───── Dataset excerpts
/-- The fields of MDRAIN (R218). -/
structure Drain where
  fn : BitVec 2
  clr : BitVec 1
  afmt : BitVec 1
  part : BitVec 2
  drow0 : BitVec 6
  dreg : BitVec 4
  dkind : BitVec 2
  nrm1 : BitVec 6
  crow0 : BitVec 6
  acc : BitVec 1
  tfmt : BitVec 4
  deriving DecidableEq, Repr

/-- Where an uncorrectable internal fault struck (R300). -/
inductive HwFault where
  | core (c : Nat)
  | basin (b : Nat)
  | link (router dir : Nat)
  deriving DecidableEq, Repr

/-- What a packet whose header is found uncorrectable was (R335): a request or a reply of the outstanding request that carries a tag. -/
inductive PacketKind where
  | request (tag : Nat)
  | reply (tag : Nat)
  deriving DecidableEq, Repr

/-- A memory request of the host through BAR2 (R269, R338). -/
inductive HostAccess where
  | read (offset : Nat) (len : Nat)
  | write (offset : Nat) (data : List Byte)
  deriving DecidableEq, Repr

/-- A message of a peer (R256, R274, R341), a request with its requester's tag: a read or write of this device's HBM; an update by the peer's confluence
with its operation and type (R244), its value and, for a compare, the new value; the acknowledgement of a result; a store of the peer
into its own memory, which this device sees through the aperture; the times of a line of that memory; and that the peer has received the
PEER_JOIN of one of its partitions with one of this device. -/
inductive PeerMsg where
  | read (tag offset : Nat) (len : Nat)
  | write (tag offset : Nat) (data : List Byte)
  | update (tag offset : Nat) (opc : BitVec 3) (ty : BitVec 4) (value new : Nat)
  | ack (tag : Nat)
  | own (offset : Nat) (data : List Byte)
  | times (offset write lease : Nat)
  | join (peerPart part : Nat)
  deriving DecidableEq, Repr

/-- Data that reaches where it goes (R261, R275, R335): the reply of a stash line, whose payload may be marked uncorrectable; a payload flit so marked of
the reply of another request, by its tag; and one of the data that a request itself carries to its home, for a line of 128 bytes by its virtual
number. -/
inductive DataReply where
  | line (line : Nat) (marked : Bool)
  | marked (tag : Nat)
  | spoilt (tag line : Nat)
  deriving DecidableEq, Repr

/-- A recall of a stash line, with the tag of the reply that it follows (R261). -/
structure Recall where
  line : Nat
  tag : Nat
  deriving DecidableEq, Repr

/-- The control and status registers of a format window, as FMTWIN sets them (R166). -/
structure WindowCtl where
  ctl : BitVec 64
  stat : BitVec 64
  deriving DecidableEq, Repr

/-- What the sensors report at a control interval (R351, R352): the thermal level, and for each rail its current level and its canary count. -/
structure Readings where
  thermal : Nat
  current : List Nat
  canary : List Nat
  deriving DecidableEq, Repr

/-- One engine's four cycle counts of a counter record (R354). -/
structure EngineCounts where
  idle : BitVec 16
  qfull : BitVec 16
  ostall : BitVec 16
  busy : BitVec 16
  deriving DecidableEq, Repr

/-- What a decoder finds when it opens the next slice of a stream (R307, R310): whether its access unit is a key frame, and whether the stream decodes
or uses an unsupported feature. -/
inductive SliceHead where
  | ok (key : Bool)
  | unsupported (code : Nat) (key : Bool)
  deriving DecidableEq, Repr

/-- What a decoder reports at the end of a turn (R308): the slice goes on, the slice ended, or it ended the access unit. -/
inductive SliceOut where
  | sliceOnly
  | accessUnit
  deriving DecidableEq, Repr

/-- The vector that the codec gives an 8 x 8 luma block, in quarter-pel (R312): that of the prediction unit of its top-left sample, to the
previous displayed frame; `away` where the codec's convention points the other way. -/
structure MotionVec where
  x : Int
  y : Int
  away : Bool
  deriving DecidableEq, Repr

/-- The residual of an 8 x 8 luma block (R313): intra-coded, skipped, or its 64 samples after the inverse transform. -/
inductive Residual where
  | intra
  | skipped
  | samples (d : List Int)
  deriving DecidableEq, Repr

/-- An 8 x 8 luma block as the codec decodes it (R312, R313). It has no vector where it is intra-coded, uses global or warped motion or predicts
from no reference that is the previous displayed frame. -/
structure BlockData where
  resid : Residual
  vec : Option MotionVec
  deriving DecidableEq, Repr

/-- A decoded frame as the codec delivers it (R307, R310 to R313): the luma samples of its own width and height; for each pair of columns and rows
of the even size its Cb and its Cr; the blocks in raster order. -/
structure FrameData where
  width : Nat
  height : Nat
  bits : Nat
  key : Bool
  damaged : Bool
  luma : List Nat
  chroma : List Nat
  blocks : List BlockData
  deriving DecidableEq, Repr

/-- What the self-tests of a boot find (R26, R29, R359), and the size that the host has given BAR2, as the power of two of its bytes (R337). -/
structure BootReport where
  romOk : Bool
  flashOk : Bool
  hbmOk : Bool
  bar2 : Nat
  withdrawn : List (Nat × Nat)
  bankmap : List (Nat × BitVec 4)
  deriving DecidableEq, Repr

/-- The parameters of PART_CFG (R344). -/
structure PartParams where
  part : Nat
  quads : BitVec 64
  ptbase : BitVec 64
  lease : BitVec 32
  saveBase : BitVec 64
  saveSize : BitVec 64
  capUs : Nat
  frBase : BitVec 64
  frN : Nat
  spillBase : BitVec 64
  spillSize : Nat
  refBase : BitVec 64
  refSize : Nat
  deriving DecidableEq, Repr

/-- The parameters of CAMERA_CFG (R306, R344): the seven writable registers of the entry and the ingress buffer's size in bytes. -/
structure CameraParams where
  ctl : BitVec 64
  dim : BitVec 64
  fbase : BitVec 64
  slot : BitVec 64
  kbase : BitVec 64
  task : BitVec 64
  tstrm : BitVec 64
  ingress : Nat
  deriving DecidableEq, Repr

/-- The parameters of CCSET (R316): a preset (0 BT.601, 1 BT.709, 2 BT.2020; full or limited range) or values. -/
inductive CcParams where
  | preset (std : Nat) (full : Bool)
  | values (ctl : BitVec 32) (m off mean scl : List (BitVec 32))
  deriving DecidableEq, Repr

/-- The parameters of CLK_CFG (R344, R347, R350): per partition floors and defaults by domain, pacing floors by engine, MAXLEVEL by rail. -/
structure ClkParams where
  part : Nat
  floors : List Nat
  defaults : List Nat
  pacing : List Nat
  maxLevel : List Nat
  deriving DecidableEq, Repr
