/-! Loop bodies and stage blocks. -/

/-- Whether a slot holds an ALL head of an opcode and a selector. -/
def isAllHead (op : Nat) (sel : BitVec 2) (x : Slot) : Bool :=
  match x.2 with
  | .head _ => selOf x.1 == sel && tagOf x.1 == 7 && opOf x.1 == op
  | _ => false

/-- Whether a slot holds a LOOP (R51). -/
def isLoopHead (x : Slot) : Bool := isAllHead 0x01 1 x

/-- Whether a slot holds a STAGE marker (R54). -/
def isStageHead (x : Slot) : Bool := isAllHead 0x02 0 x

/-- The body length that a LOOP word holds (R51). -/
def klenOf (w : Word) : Nat := (bits w 12 14).toNat

/-- The static loop bodies of a text (R47): index of the first word and of the word past the last. -/
def CoreSt.bodies (k : CoreSt) : List (Nat × Nat) :=
  (List.range k.text.length).filterMap (fun i =>
    match k.slot i with
    | some x => if isLoopHead x then some (i + 2, i + 2 + klenOf x.1) else none
    | none => none)

/-- Whether an index lies in a body. -/
def inBody (i : Nat) (b : Nat × Nat) : Bool := decide (b.1 ≤ i) && decide (i < b.2)

/-- The innermost static body that holds an index: the shortest. -/
def CoreSt.innermost (k : CoreSt) (i : Nat) : Option (Nat × Nat) :=
  (k.bodies.filter (inBody i)).foldl (fun acc b =>
    match acc with
    | some a => if b.2 - b.1 < a.2 - a.1 then some b else some a
    | none => some b) none

/-- Whether a J or BR (a CALL when `call`) at an index may target an index (R47): from outside every body not into one; from inside a body,
unless it is a CALL, only within the innermost. -/
def CoreSt.branchOk (k : CoreSt) (call : Bool) (i t : Nat) : Bool :=
  match k.innermost i with
  | none => !(k.bodies.any (inBody t))
  | some b => call || inBody t b

/-- The stage block that holds the word `n` places on in the slots of a body, and whether that word is a marker of this body's own loop
(R54): bodies of inner loops are passed over, their markers with them. -/
def stageScan : List Slot → Nat → Nat → Option (BitVec 2) → Option (BitVec 2) × Bool
  | [], _, _, cur => (cur, false)
  | x :: r, n, ovr, cur =>
    let own := ovr == 0 && isStageHead x
    let cur' := if own then some (bits x.1 12 2) else cur
    match n with
    | 0 => (cur', own)
    | n + 1 => stageScan r n (if 0 < ovr then ovr - 1 else if isLoopHead x then klenOf x.1 + 1 else 0) cur'

/-- The stage block of an address in the body of a level, and whether the address holds a marker of that level's own loop. -/
def CoreSt.stageAt (k : CoreSt) (l : Level) (pc : BitVec 32) : Option (BitVec 2) × Bool :=
  let i := k.textIdx l.first
  let n := k.textIdx pc - i
  stageScan (k.slots i (n + 1)) n 0 none

/-- Whether an address lies in the body of a level. -/
def Level.holds (l : Level) (pc : BitVec 32) : Bool := l.first.ule pc && pc.ult l.last

/-- Whether a strand walks the word it stands at as suppressed (R52): in the body of a level that runs no iteration, or in a block of an
inactive stage, words reached by a CALL (R47) and markers of the loop's own excepted. -/
def CoreSt.suppressed (k : CoreSt) (t : StrandSt) : Bool :=
  match t.loops with
  | [] => false
  | l :: _ =>
    if t.ret.length ≠ l.retDepth || !l.holds t.pc then false
    else if l.dead then true
    else match k.stageAt l t.pc with
      | (_, true) => false
      | (none, _) => false
      | (some s, _) => !t.pAt s.toNat

/-! What a strand does at its word. -/

/-- The slip test (R43) for a group of `n` words. -/
def CoreSt.slipOk (k : CoreSt) (t : StrandSt) (n : Nat) : Bool :=
  let wmin := min (min k.x.walked k.a.walked) (min k.v.walked k.m.walked)
  t.walked + n - 1 - wmin < k.slipw

/-- What a strand does at the word it stands at. -/
inductive Walk where
  /-- the slip window is full -/
  | stall
  /-- the word is no instruction: the cause, and the address reported -/
  | ill (c : IllCause) (pc : BitVec 32)
  /-- some words are passed over -/
  | skip (n : Nat)
  /-- the head of the group after its prefixes -/
  | exec (i : Instr) (runPc head : BitVec 32) (words : Nat) (mods : Mods)
  deriving DecidableEq, Repr

/-- Whether a strand executes words of a tag; X raises on the reserved tags (R40). -/
def ownsTag (t : Strand) (tag : BitVec 3) : Bool :=
  match tag.toNat, t with
  | 0, .x | 1, .a | 2, .v | 3, .m | 7, _ | 4, .x | 5, .x | 6, .x => true
  | _, _ => false

/-- The prefixes at the head of a list of slots. -/
def prefixRun (l : List Slot) : List Word := (l.takeWhile (fun x => x.2 == .modifier)).map (·.1)

/-- The prefixes of one list of slots that stand directly before an index of it. -/
def prefixesBefore (l : List Slot) (i : Nat) : List Word := ((prefixRun (l.take i).reverse)).reverse

/-- A prefix that is malformed (R80), with its cause. -/
def malformed (w : Word) : Option IllCause :=
  match decodeModifier w with
  | .ok _ => none
  | .error c => some c

/-- Whether a prefix run before a head is valid (R82). -/
def runValid (run : List Word) (hd : Option Slot) : Bool :=
  match hd with
  | some (w, .head _) =>
    run.length ≤ 2 && run.all (fun p => tagOf p == tagOf w && (malformed p).isNone && headAccepts w (kindOf p)) &&
      (run.map kindOf).eraseDups.length == run.length
  | _ => false

/-- The modifiers of a list of prefixes. -/
def modsOf (run : List Word) : Mods :=
  run.foldl (fun m p =>
    match decodeModifier p with
    | .ok (.rs mode sat) => { m with rs := some (mode, sat) }
    | .ok (.tk sig wait) => { m with sig := sig, wait := wait }
    | .ok (.ext u) => { m with ext := some u }
    | .error _ => m) Mods.none

/-- The words of a head: two with SEL 01. -/
def headWords (hd : Option Slot) : Nat :=
  match hd with
  | some (w, .head _) => if selOf w = 1 then 2 else 1
  | _ => 0

/-- The instruction of a head, or its cause (R95). -/
def headWalk (k : CoreSt) (t : Strand) (idx : Nat) (w : Word) (runPc : BitVec 32) (words : Nat) (mods : Mods) : Walk :=
  if ownsTag t (tagOf w) then
    match decodeHead w ((k.slot (idx + 1)).elim 0 (·.1)) with
    | .ok i => .exec i runPc (k.textAddr idx) words mods
    | .error c => .ill c runPc
  else .skip words
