-- ==== Sys2Proof/Machine/Memory.lean ====
section
/-! DEFINITION. Memory: the physical map (R340), decoded views (R166 to R169), worlds (R355), translation and TLBs (R296, R297), the regions of
an effective address (R226 to R228), the checks of R122, and engine writes that have not entered the memory order (R263). -/

namespace Sys2Proof.Machine

/-! The physical map. -/

/-- What a physical address reaches (R340). -/
inductive PaKind where
  | hbm | view
  | peer (n : Nat)
  | host (port : Nat)
  | reserved
  deriving DecidableEq, Repr

/-- The kind of a physical address (R340). -/
def paKind (pa : Nat) : PaKind :=
  if pa < 2 ^ 39 then .hbm
  else if 2 ^ 44 ≤ pa ∧ pa < 2 ^ 44 + 2 ^ 40 then .view
  else if 2 ^ 49 ≤ pa ∧ pa < 2 ^ 49 + 2 ^ 43 then .peer ((pa - 2 ^ 49) / 2 ^ 39)
  else if 2 ^ 51 ≤ pa ∧ pa < 2 ^ 52 then .host (if pa < 2 ^ 51 + 2 ^ 50 then 0 else 1)
  else .reserved

/-- Whether a partition is joined through an aperture: both devices have received a matching PEER_JOIN (R341). -/
def State.isJoined (s : State) (part ap : Nat) : Bool := (s.part part).joined.any (fun j => j.1 == ap && s.peerJoins.contains (ap, j.2, part))

/-- Whether a page of n units of 64 KiB lies in an assigned range, and in a joined aperture of the partition if in one (R340). -/
def State.pageOk (s : State) (part pa units : Nat) : Bool :=
  let last := pa + units * 2 ^ 16 - 1
  paKind pa == paKind last &&
    (match paKind pa with
     | .reserved => false
     | .peer n => s.isJoined part n
     | _ => true)

/-- Whether a physical address lies in a secure region (R355). -/
def State.secureAt (s : State) (pa : Nat) : Bool := s.regions.any (fun r => r.secure && r.base ≤ pa && pa < r.limit)

/-! Decoded views. -/

/-- A format window. -/
def State.window (s : State) (w : Nat) : Window :=
  tget Window.reset s.windows w

/-- The enabled window whose view holds a physical address (R166). -/
def State.windowOf (s : State) (pa : Nat) : Option Nat :=
  (List.range 16).find? (fun w => let v := s.window w; v.en && v.vbase ≤ pa && pa < v.vlim)

/-- Bytes of device memory as a number; none where one lies outside it (R169). -/
def State.devBytes (s : State) (pa n : Nat) : Option Nat := if pa + n ≤ 2 ^ 39 then some (natOfBytes (mread s.mem pa n)) else none

/-- Whether a line among n bytes carries an uncorrectable error. -/
def State.poisoned (s : State) (key n : Nat) : Bool := s.poison.any (fun l => key < (l + 1) * 128 && l * 128 < key + n)

/-- The stored format of a block-scaled form (R166). -/
def storedKind (form : Nat) : Kind :=
  match form with
  | 0 => kindOfType 8
  | 1 => kindOfType 3
  | 2 => kindOfType 4
  | _ => kindOfType 5

/-- The value times a power of two. -/
def Val.scale (v : Val) (x : Int) : Val :=
  match v with
  | .fin s m e r => .fin s m (e + x) r
  | v => v

/-- Element i of a view: its code, whether it counts in SATCNT, and whether what it is decoded from carries an uncorrectable error
(R167, R168, R169). A presence record outside device memory decodes as an element outside it does (log entry 68, the model's choice). -/
def State.viewElem (s : State) (v : Window) (i : Nat) : Nat × Bool × Bool :=
  let k := kindOfType v.cfmt
  let w := typeWidth v.cfmt
  let marked := fun (pa n : Nat) => pa + n ≤ 2 ^ 39 && s.poisoned pa n
  if v.form < 4 then
    let bad := marked (v.data + i) 1 || marked (v.aux + i / 64) 1
    match s.devBytes (v.data + i) 1, s.devBytes (v.aux + i / 64) 1 with
    | some c, some x =>
      let val := decodeVal (storedKind v.form) c
      if x = 0x80 ∨ val = .absent then (absentCode k, false, bad)
      else
        let r := roundVal (val.scale (BitVec.ofNat 8 x).toInt) k 0 true
        (r.1, r.2.contains evSAT || val == .nan, bad)
    | _, _ => (absentCode k, true, bad)
  else
    match s.devBytes (v.aux + 16 * (i / 64)) 16 with
    | some r =>
      let bad := marked (v.aux + 16 * (i / 64)) 16
      let j := i % 64
      if r / 2 ^ j % 2 = 0 then (absentCode k, false, bad)
      else
        let below := ((List.range j).filter (fun b => r / 2 ^ b % 2 == 1)).length
        let pa := v.data + r / 2 ^ 64 % 2 ^ 32 + w * below
        match s.devBytes pa w with
        | some c => (c, decodeVal k c == .nan, bad || marked pa w)
        | none => (absentCode k, true, bad)
    | none => (absentCode k, true, false)

/-- A line of a view as a fill decodes it: bytes, whether marked uncorrectable, and how many elements count in SATCNT. -/
def State.decodeLine (s : State) (v : Window) (line : Nat) : List Byte × Bool × Nat :=
  let w := typeWidth v.cfmt
  let es := (List.range (128 / w)).map (fun j => s.viewElem v ((line * 128 - v.vbase) / w + j))
  (es.flatMap (fun e => bytesOfNat w e.1), es.any (fun e => e.2.2), (es.filter (fun e => e.2.1)).length)

/-- Fills a line of a view into L2 if it is not there (R169). -/
def State.fillLine (s : State) (line : Nat) : State :=
  match s.windowOf (line * 128) with
  | none => s
  | some w =>
    if thas s.viewLines line then s
    else
      let v := s.window w
      let (bs, bad, n) := s.decodeLine v line
      { s with
        viewLines := tset s.viewLines line (bs, bad)
        windows := tset s.windows w { v with satcnt := min (v.satcnt + n) 0xFFFFFFFF } }

/-- Fills the lines of a view that n bytes at a key touch, before they are read. -/
def State.touch (s : State) (key n : Nat) : State :=
  if n = 0 ∨ paKind key ≠ .view then s
  else (List.range ((key + n - 1) / 128 - key / 128 + 1)).foldl (fun s i => s.fillLine (key / 128 + i)) s

/-- A byte of memory by key, views decoded. -/
def State.byteAt (s : State) (key : Nat) : Byte :=
  if key < 2 ^ 52 ∧ paKind key = .view then
    match s.windowOf key with
    | none => Config.unmappedView key
    | some w =>
      match s.viewLines.find? (fun e => e.1 == key / 128) with
      | some (_, bs, _) => bs.getD (key % 128) 0
      | none => (s.decodeLine (s.window w) (key / 128)).1.getD (key % 128) 0
  else mget s.mem key

/-- Bytes of memory by key, views decoded. -/
def State.bytesAt (s : State) (key n : Nat) : List Byte := (List.range n).map (fun i => s.byteAt (key + i))

/-- Whether n bytes at a key carry an uncorrectable error. -/
def State.badAt (s : State) (key n : Nat) : Bool :=
  if key < 2 ^ 52 ∧ paKind key = .view then
    (List.range n).any (fun i =>
      match s.viewLines.find? (fun e => e.1 == (key + i) / 128) with
      | some (_, _, bad) => bad
      | none => (s.windowOf (key + i)).elim false (fun w => (s.decodeLine (s.window w) ((key + i) / 128)).2.1))
  else s.poisoned key n

/-! Forwarding (R252). -/

/-- A physical address that reaches the old home of a line already copied by a migration is forwarded to the new home (R252). -/
def State.forward (s : State) (pa : Nat) : Nat :=
  match s.parts.findSome? (fun e => e.2.migration.filter (fun m => m.src ≤ pa && pa < m.src + 128 * m.copied)) with
  | some m => m.dst + (pa - m.src)
  | none => pa

/-- Bytes at physical addresses, each at its home. -/
def State.readPa (s : State) (pa n : Nat) : List Byte := (List.range n).map (fun i => s.byteAt (s.forward (pa + i)))

/-! Translation. -/

/-- Why a translation or a permission fails (R296), numbered as a fault record numbers it (R298). -/
inductive XlErr where
  | invalid | notWritable | malformed | world
  deriving DecidableEq, Repr

/-- The number of a failure (R298). -/
def XlErr.num : XlErr → Nat
  | .invalid => 1 | .notWritable => 2 | .malformed => 3 | .world => 4

/-- Whether an entry has a reserved bit set (R296). -/
def pteReserved (e : Nat) : Bool := e / 2 ^ 52 != 0 || e / 2 ^ 7 % 2 ^ 9 != 0 || e / 2 ^ 4 % 4 != 0

/-- The entry of a table, read at its home. -/
def State.pte (s : State) (table idx : Nat) : Nat := natOfBytes (s.readPa (table + 8 * idx) 8)

/-- The leaf that an entry is. -/
def leafOf (e vpage units : Nat) : TlbEntry :=
  { vpage := vpage, units := units, pa := e / 2 ^ 16 % 2 ^ 36 * 2 ^ 16, w := e / 4 % 2 == 1, stash := e / 8 % 2 == 1, sec := e / 64 % 2 == 1 }

/-- The walk of a virtual address through the tables of a partition (R296). -/
def State.walkPages (s : State) (part va : Nat) : Except XlErr TlbEntry :=
  let e1 := s.pte (s.part part).ptbase (va / 2 ^ 42 % 2 ^ 14)
  if e1 % 2 = 0 then .error .invalid
  else if pteReserved e1 || e1 / 2 % 2 == 1 then .error .malformed
  else
    let e2 := s.pte (e1 / 2 ^ 16 % 2 ^ 36 * 2 ^ 16) (va / 2 ^ 29 % 2 ^ 13)
    if e2 % 2 = 0 then .error .invalid
    else if pteReserved e2 then .error .malformed
    else if e2 / 2 % 2 = 1 then
      let l := leafOf e2 (va / 2 ^ 29 * 2 ^ 13) (2 ^ 13)
      if l.pa % 2 ^ 29 = 0 ∧ s.pageOk part l.pa l.units then .ok l else .error .malformed
    else
      let e3 := s.pte (e2 / 2 ^ 16 % 2 ^ 36 * 2 ^ 16) (va / 2 ^ 16 % 2 ^ 13)
      if e3 % 2 = 0 then .error .invalid
      else if pteReserved e3 || e3 / 2 % 2 == 1 then .error .malformed
      else
        let l := leafOf e3 (va / 2 ^ 16) 1
        if s.pageOk part l.pa l.units then .ok l else .error .malformed

/-- Whether a leaf covers a virtual address. -/
def TlbEntry.covers (e : TlbEntry) (va : Nat) : Bool := e.vpage ≤ va / 2 ^ 16 && va / 2 ^ 16 < e.vpage + e.units

/-- The physical address of a virtual address under a leaf. -/
def TlbEntry.physOf (e : TlbEntry) (va : Nat) : Nat := e.pa + (va - e.vpage * 2 ^ 16)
──────────
Give back, verbatim, the lines from the top of the entries above through the line containing "tfmt : BitVec 4".

/-- The fields of MDRAIN (R218). -/
structure Drain where
  fn : BitVec 2
  clr : BitVec 1
  afmt : BitVec 1
  part : BitVec 2
  drow0 : BitVec 6
  dreg : BitVec 4
  dkind : BitVec 2
  nrm1 : BitVec 6
  crow0 : BitVec 6
  acc : BitVec 1
  tfmt : BitVec 4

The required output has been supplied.